Abstract. Lightning is a primary driver of severe convective hazards and wildfire ignitions, yet long-term, high-resolution gridded records have remained scarce due to the limited temporal coverage of ground-based networks and the sampling constraints of satellite observations. Here, we presented a new global 0.25° × 0.25° monthly land lightning stroke-density dataset spanning 1979–2025. To ensure robustness, we developed a ridge regression stacking ensemble that integrated four complementary machine learning architectures: eXtreme Gradient Boosting (XGBoost), Light Gradient Boosting Machine (LightGBM), Random Forest (RF), and Deep Neural Network (DNN). The ensemble achieved superior performance over each single model (test R² = 0.6895, RMSE = 0.0108, MAE = 0.0030), indicating that model blending effectively enhanced predictive stability.

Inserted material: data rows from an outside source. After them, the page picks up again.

theorem readReg_writeReg_cfg (s : State) (v : Word) {n : Nat} (hlo : 0x02 ≤ n) (hhi : n ≤ 0x08) :
    readReg (writeReg s v n) n = .word (v &&& 0xFFFF#32) := by
  have cut : (v.setWidth 16).setWidth 32 = v &&& 0xFFFF#32 := setWidth_setWidth_eq_and_mask v (by decide)
  interval_cases n <;> exact congrArg Answer.word cut

theorem readReg_writeReg_mode (s : State) (v : Word) : readReg (writeReg s v 0x09) 0x09 = .word (v &&& 0x3F#32) :=
  congrArg Answer.word (setWidth_setWidth_eq_and_mask v (k := 6) (by decide))

theorem readReg_writeReg_phase (s : State) (v : Word) {n : Nat} (h : n = 0x0A ∨ n = 0x0B) :
    readReg (writeReg s v n) n = .word (v &&& 0xFF#32) := by
  have cut : (v.setWidth 8).setWidth 32 = v &&& 0xFF#32 := setWidth_setWidth_eq_and_mask v (by decide)
  rcases h with rfl | rfl <;> exact congrArg Answer.word cut

/-- In IDLE a host write to a register other than `CMD` is done. -/
theorem step_wr {s : State} {v : Word} {n : Nat} {rest : List HostAction} (idle : s.status.run = .idle)
    (hh : s.host = .wr n v :: rest) (hn : n ≠ 0) : step s = .next (writeReg { s with host := rest } v n) := by
  rw [step_host (by simp [idle]) hh, popHost_of_host hh]
  simp [hostAct, hn, hostWrite, idle]

/-- Settles O47: a write sets one field of the map and a read shows it. -/
theorem hostRegistersFollowTheMap : Obligations.HostRegistersFollowTheMap := by
  refine ⟨?_, ?_, ?_⟩
  · intro s v n rest idle hh hn
    refine ⟨_, step_wr idle hh hn, writeReg_frame _ v n, readReg_writeReg_cfg _ v, ?_, readReg_writeReg_phase _ v, ?_, ?_,
      ?_, fun m hlo hhi hne => readReg_writeReg_other _ v hlo hhi hne, rfl, fun m hm => readReg_reserved _ hm⟩
    · rintro rfl
      exact readReg_writeReg_mode _ v
    · rintro rfl
      rfl
    · rintro (rfl | rfl) <;> rfl
    · intro h
      rw [writeReg_readOnly _ v h]
      exact ⟨rfl, rfl, rfl⟩
  · intro s q rest idle hh
    refine ⟨{ s with host := rest, args := { s.args with burst := q } }, ?_, rfl, rfl⟩
    rw [step_host (by simp [idle]) hh, popHost_of_host hh]
    simp [hostAct, hostWrite, idle]
  · intro s n rest notBusy hh
    rw [step_host notBusy hh, popHost_of_host hh]
    rfl

/-! ### `OUTLEN` and `FRAMEH` (10_state R34) -/

theorem frameRows_eq (c : ConfigRegs) : c.frameRows = (max (2 * (c.fh.toNat : Int) - 1) 0).toNat := by
  simp only [ConfigRegs.frameRows, ConfigRegs.FRH, ConfigRegs.FH]
  omega

/-- A length that 32 bits hold stands in `OUTLEN` (log 10). -/
theorem outLenWord_of_lt {c : ConfigRegs} (h : c.outLen < 2 ^ 32) : outLenWord c = BitVec.ofNat 32 c.outLen :=
  if_pos h

/-- Settles O48. -/
theorem outlenAndFramehFollowTheActiveCopy : Obligations.OutlenAndFramehFollowTheActiveCopy := by
  intro s
  rw [← frameRows_eq]
  exact ⟨rfl, fun h => congrArg Answer.word (outLenWord_of_lt h)⟩

end Sys2Proof.HostRegisters
end

section
/-! PROOFS. Every step keeps the byte spaces and planes in canonical form: every pass writes one plane or `OUT` by
operations that keep the form, the fault entry and the reset start canonical contents, and the host writes bytes (log 17). -/

namespace Sys2Proof.CanonicalMemory

open Sys2Proof Sys2Proof.Machine Sys2Proof.Safety Sys2Proof.Laws Sys2Proof.StepLaws

/-! ### What a pass works on -/

/-- `FB` and `OUT` of a scratch state are in canonical form. -/
def CanonicalScratch (x : Scratch) : Prop := FrameBuffer.wf x.fb ∧ ByteBuf.wf x.out

theorem canonicalScratch_of_wroteRaw {x y : Scratch} (h : WroteRaw x y) (hx : CanonicalScratch x) :
    CanonicalScratch y := by
  obtain ⟨p, rfl, keeps⟩ := h
  obtain ⟨⟨raw, planes⟩, out⟩ := hx
  exact ⟨⟨keeps raw, planes⟩, out⟩

theorem canonicalScratch_of_wroteC1d {x y : Scratch} (h : WroteC1d x y) (hx : CanonicalScratch x) :
    CanonicalScratch y := by
  obtain ⟨p, w, rfl, keeps⟩ := h
  obtain ⟨⟨raw, c1d, planes⟩, out⟩ := hx
  exact ⟨⟨raw, keeps c1d, planes⟩, out⟩

theorem canonicalScratch_of_wroteC2d {x y : Scratch} (h : WroteC2d x y) (hx : CanonicalScratch x) :
    CanonicalScratch y := by
  obtain ⟨p, rfl, keeps⟩ := h
  obtain ⟨⟨raw, c1d, c2d, planes⟩, out⟩ := hx
  exact ⟨⟨raw, c1d, keeps c2d, planes⟩, out⟩

theorem canonicalScratch_of_wroteC3d {x y : Scratch} (h : WroteC3d x y) (hx : CanonicalScratch x) :
    CanonicalScratch y := by
  obtain ⟨p, rfl, keeps⟩ := h
  obtain ⟨⟨raw, c1d, c2d, c3d, planes⟩, out⟩ := hx
  exact ⟨⟨raw, c1d, c2d, keeps c3d, planes⟩, out⟩

theorem canonicalScratch_of_wroteYiq {x y : Scratch} (h : WroteYiq x y) (hx : CanonicalScratch x) :
    CanonicalScratch y := by
  obtain ⟨p, w, rfl, keeps⟩ := h
  obtain ⟨⟨raw, c1d, c2d, c3d, yiq, k⟩, out⟩ := hx
  exact ⟨⟨raw, c1d, c2d, c3d, keeps yiq, k⟩, out⟩

theorem canonicalScratch_of_wroteOut {x y : Scratch} (h : WroteOut x y) (hx : CanonicalScratch x) :
    CanonicalScratch y := by
  obtain ⟨m, rfl, keeps⟩ := h
  obtain ⟨planes, out⟩ := hx
  exact ⟨planes, keeps out⟩

/-- FBINIT builds a fresh frame and zeroes `OUT` (40_sequencer R125). -/
theorem fbinitBody_canonical {s : State} {x y : Scratch} (h : fbinitBody s x = .ok y) (hx : CanonicalScratch x) :
    CanonicalScratch y := by
  rcases fbinitBody_cases s x with ⟨-, hc⟩ | ⟨-, hc⟩ <;> rw [hc] at h <;> cases h
  exact ⟨freshFrame_wf s.args, zeroFill_wf hx.2 _⟩

/-- MOTION writes the whole of `K` (43 R170). -/
theorem motionBody_canonical {P : Impl} {s : State} {x y : Scratch} (h : motionBody P s x = .ok y)
    (hx : CanonicalScratch x) : CanonicalScratch y := by
  rcases motionBody_cases P s x with ⟨-, hc⟩ | ⟨-, hc⟩ <;> rw [hc] at h <;> cases h
  obtain ⟨⟨raw, c1d, c2d, c3d, yiq, -⟩, out⟩ := hx
  exact ⟨⟨raw, c1d, c2d, c3d, yiq, planeOf_wf _ _ _ _⟩, out⟩

/-! ### The end of a pass and the fault entry -/

theorem canonical_iff_scratch (s : State) : Canonical s ↔
    CanonicalScratch s.scratch ∧ ByteBuf.wf s.mem.field1 ∧ ByteBuf.wf s.mem.field2 ∧ FrameBuffer.wf s.prev :=
  ⟨fun ⟨⟨f1, f2, out⟩, fb, prev⟩ => ⟨⟨fb, out⟩, f1, f2, prev⟩,
    fun ⟨⟨fb, out⟩, f1, f2, prev⟩ => ⟨⟨f1, f2, out⟩, fb, prev⟩⟩

theorem finishPass_canonical {s : State} (h : Canonical s) {x : Scratch} (hx : CanonicalScratch x) (i : Instr)
    (release : Nat → Work → Work) : Canonical (finishPass i release s x) := by
  obtain ⟨⟨f1, f2, -⟩, -, prev⟩ := h
  simp only [Canonical, finishPass_mem, finishPass_fb, finishPass_prev]
  exact ⟨⟨f1, f2, hx.2⟩, hx.1, prev⟩

theorem forgetScratch_canonical {s : State} (h : Canonical s) : Canonical (forgetScratch s) := by
  obtain ⟨⟨f1, f2, -⟩, -, prev⟩ := h
  exact ⟨⟨f1, f2, forgetBytes_wf _⟩, unspecifiedFrame_wf _ _ _ _, prev⟩

/-- The contents a fault leaves unspecified are canonical (60_exceptions R236). -/
theorem raise_canonical {s : State} (h : Canonical s) (cause : FaultCause) : Canonical (raise cause s) := by
  cases cause with
  | illegalCommand => exact h
  | notConfigured => exact h
  | calibration => exact forgetScratch_canonical h
  | bounds => exact forgetScratch_canonical h
  | motion => exact forgetScratch_canonical h

theorem runPass_canonical {i : Instr} {release : Nat → Work → Work}
    {body : State → Scratch → Except FaultCause Scratch} {s t : State}
    (keeps : ∀ y, body s s.scratch = .ok y → CanonicalScratch s.scratch → CanonicalScratch y)
    (h : Canonical s) (hrun : runPass i release body s = .next t) : Canonical t := by
  rcases runPass_cases i release body s with ⟨y, ok, e⟩ | ⟨cause, -, e⟩ <;> rw [e] at hrun <;> cases hrun
  · exact finishPass_canonical h (keeps y ok ((canonical_iff_scratch s).1 h).1) i release
  · exact raise_canonical h cause

theorem storeprev_canonical {s : State} (h : Canonical s) :
    Canonical (finishPass .storeprev keepWork { s with prev := s.fb } s.scratch) := by
  obtain ⟨mem, fb, -⟩ := h
  have stored : Canonical { s with prev := s.fb } := ⟨mem, fb, fb⟩
  exact finishPass_canonical stored ((canonical_iff_scratch _).1 stored).1 _ _

/-- Every pass keeps the canonical form: it writes one plane, or `OUT`, through the operations that keep it. -/
theorem exec_pass_canonical {i : Instr} {c : StageCode} (hi : encode i = .uop c) {s t : State} (h : Canonical s)
    (ht : exec i s = .next t) : Canonical t := by
  cases i with
  | nop => cases hi
  | config => cases hi
  | decode => cases hi
  | resetprev => cases hi
  | fbinit => exact runPass_canonical (fun _ => fbinitBody_canonical) h (exec_fbinit s ▸ ht)
  | ilace =>
    exact runPass_canonical (fun _ hb => canonicalScratch_of_wroteRaw (ilaceBody_wrote hb)) h (exec_ilace s ▸ ht)
  | sep1d =>
    exact runPass_canonical (fun _ hb => canonicalScratch_of_wroteC1d (sep1dBody_wrote hb)) h (exec_sep1d s ▸ ht)
  | sep2d =>
    exact runPass_canonical (fun _ hb => canonicalScratch_of_wroteC2d (sep2dBody_wrote hb)) h (exec_sep2d s ▸ ht)
  | iqcomb =>
    exact runPass_canonical (fun _ hb => canonicalScratch_of_wroteYiq (combineBody_wrote hb)) h (exec_iqcomb s ▸ ht)
  | motion => exact runPass_canonical (fun _ => motionBody_canonical) h (exec_motion s ▸ ht)
  | sep3d =>
    exact runPass_canonical (fun _ hb => canonicalScratch_of_wroteC3d (sep3dBody_wrote hb)) h (exec_sep3d s ▸ ht)
  | iqmix =>
    exact runPass_canonical (fun _ hb => canonicalScratch_of_wroteYiq (combineBody_wrote hb)) h (exec_iqmix s ▸ ht)
  | clpf =>
    exact runPass_canonical (fun _ hb => canonicalScratch_of_wroteYiq (clpfBody_wrote hb)) h (exec_clpf s ▸ ht)
  | ynr => exact runPass_canonical (fun _ hb => canonicalScratch_of_wroteYiq (ynrBody_wrote hb)) h (exec_ynr s ▸ ht)
  | cnr => exact runPass_canonical (fun _ hb => canonicalScratch_of_wroteYiq (cnrBody_wrote hb)) h (exec_cnr s ▸ ht)
  | yclean =>
    exact runPass_canonical (fun _ hb => canonicalScratch_of_wroteYiq (ycleanBody_wrote hb)) h (exec_yclean s ▸ ht)
  | torgb =>
    exact runPass_canonical (fun _ hb => canonicalScratch_of_wroteOut (torgbBody_wrote hb)) h (exec_torgb s ▸ ht)
  | overlay =>
    exact runPass_canonical (fun _ hb => canonicalScratch_of_wroteOut (overlayBody_wrote hb)) h (exec_overlay s ▸ ht)
  | storeprev =>
    cases ht
    exact storeprev_canonical h

/-! ### The host's side -/

theorem hostWrite_canonical {s t : State} (hs : Canonical s) (ht : Canonical t) : Canonical (hostWrite s t) := by
  rcases hostWrite_cases s t with ⟨-, e⟩ | ⟨-, e⟩ <;> rw [e]
  · exact hs
  · exact ht

theorem writeReg_canonical {s : State} (h : Canonical s) (v : Word) (n : Nat) : Canonical (writeReg s v n) := by
  obtain ⟨sh, ar, e⟩ := writeReg_cases s v n
  rw [e]
  exact h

Individual validations confirmed high spatial fidelity, as the ensemble successfully reproduced the observed large-scale spatial distribution and major tropical–subtropical continental lightning hotspots. Independent comparisons with the LIS/OTD gridded lightning climatology (±38°) further demonstrated strong spatiotemporal consistency, particularly in reproducing interannual variability. Our analysis revealed pronounced regional heterogeneity in multi-decadal trends: significant decreases were concentrated across several tropical convective centers, while localized increases emerged in specific mid-latitude regions. Attribution based on SHapley Additive exPlanations (SHAP) elucidated that these patterns were primarily governed by the coupling of thermodynamic instability (CAPE × TP), moisture availability, and ice-phase hydrometeor conditions. This dataset provided a physically constrained and spatially detailed basis for studying long-term lightning dynamics, offering practical inputs for natural-ignition modeling, lightning-produced NOx estimation, and the evaluation of lightning parameterizations in climate and Earth system models. The datasets of the 1979–2025 Global Land Lightning Density Reconstruction Version 1 (GLLDR v1) are publicly available at the Zenodo via the following DOI: https://doi.org/10.5281/zenodo.19722380 (Zheng et al., 2026a).